El caso es que, movido por la curiosidad de conocer más a fondo a aquel
personaje, acepté. Para un observador externo, podría llegarse a la conclusión
de que acababa de contratar a un mayordomo, un cargo desfasado, obsoleto y
pretencioso para alguien con mis necesidades y posición social. Pero en ningún
momento surgió esa palabra entre nosotros, no había relación de empleador y
contratado, sino la de acompañante. De forma tácita, llegamos al acuerdo de que
él seguiría contándome sus historias a cambio de techo y manutención. Sellamos
el acuerdo compartiendo la última rosquilla.

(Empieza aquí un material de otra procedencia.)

-- ==== Sys2Proof/Machine/Bitstream.lean ====
section
/-! DEFINITION. The bitstream commands (43_bitstream.md R244, R245, R268). -/

namespace Sys2Proof.Machine

/-- BS_CLEAR (R244): the stream is empty, and the buffer's bits are unspecified (R240; log 5). -/
def execBsClear (s : State) : Host.Outcome State Fault Refusal :=
  .next ({ s.forgetStreamFrom 0 with bsLen := 0 }).nextDraw.completeOk

/-- The pre-checks of BS_APPEND (R245). -/
def State.bsAppendCheck (s : State) (width : Nat) : Except Err Unit := do
  require (decide (width ≤ 32)) (mkErr .illegalOperand 3 0)
  s.checkBsLen

/-- The work of BS_APPEND (R245). -/
def State.bsAppendWork (s : State) (width : Nat) : Except Err State := do
  s.bsAppendCheck width
  let t ← s.append (bitsOf s.opaN width)
  pure (t.writeRes t.bsLen)

/-- BS_APPEND (R245). -/
def execBsAppend (width : Nat) (s : State) : Host.Outcome State Fault Refusal :=
  .next (s.finish (s.bsAppendWork width))

/-- The pre-checks of BUILD (R268). -/
def State.buildCheck (s : State) : Except Err Unit := do
  s.checkNChars
  s.checkBsLen

/-- The work of BUILD after its pre-checks (R268). -/
def State.buildWork (s : State) : Except Err State := do
  let t ← s.emit s.tags
  let u ← s.append t
  pure (u.writeResNat t.length)

/-- BUILD (R268). After its pre-checks an error leaves the non-stream bits of the buffer unspecified (R341; log 5). -/
def execBuild (s : State) : Host.Outcome State Fault Refusal :=
  match s.buildCheck with
  | .error e => .next (s.takeError e)
  | .ok _ =>
    match s.buildWork with
    | .ok t => .next t.completeOk
    | .error e => .next ((s.forgetStreamFrom s.bsLenN).nextDraw.takeError e)

end Sys2Proof.Machine
end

Supongo que lo del libro fue una
excusa para justificar su presencia. Tal vez fue la única mentira que utilizó
en su beneficio, esa y sospecho que su nombre, que no revelaré, porque me negué
desde un inicio a contrastar la veracidad de todas las historias e ideaciones
con las que me regalaba a diario. Pero si el libro nunca existió, se dispone a
enmendarlo. Ya le he sorprendido varias veces escribiendo. En cuando me ve,
esconde las cuartillas y finge no haber estado haciendo nada. Con los años, me
he acostumbrado a no hacerle preguntas, a aceptar sin más su presencia, pero no
puedo dejar de pensar en qué estará escribiendo, en si esa su última historia
empezará con alguien llamando a la puerta de una casa cualquiera.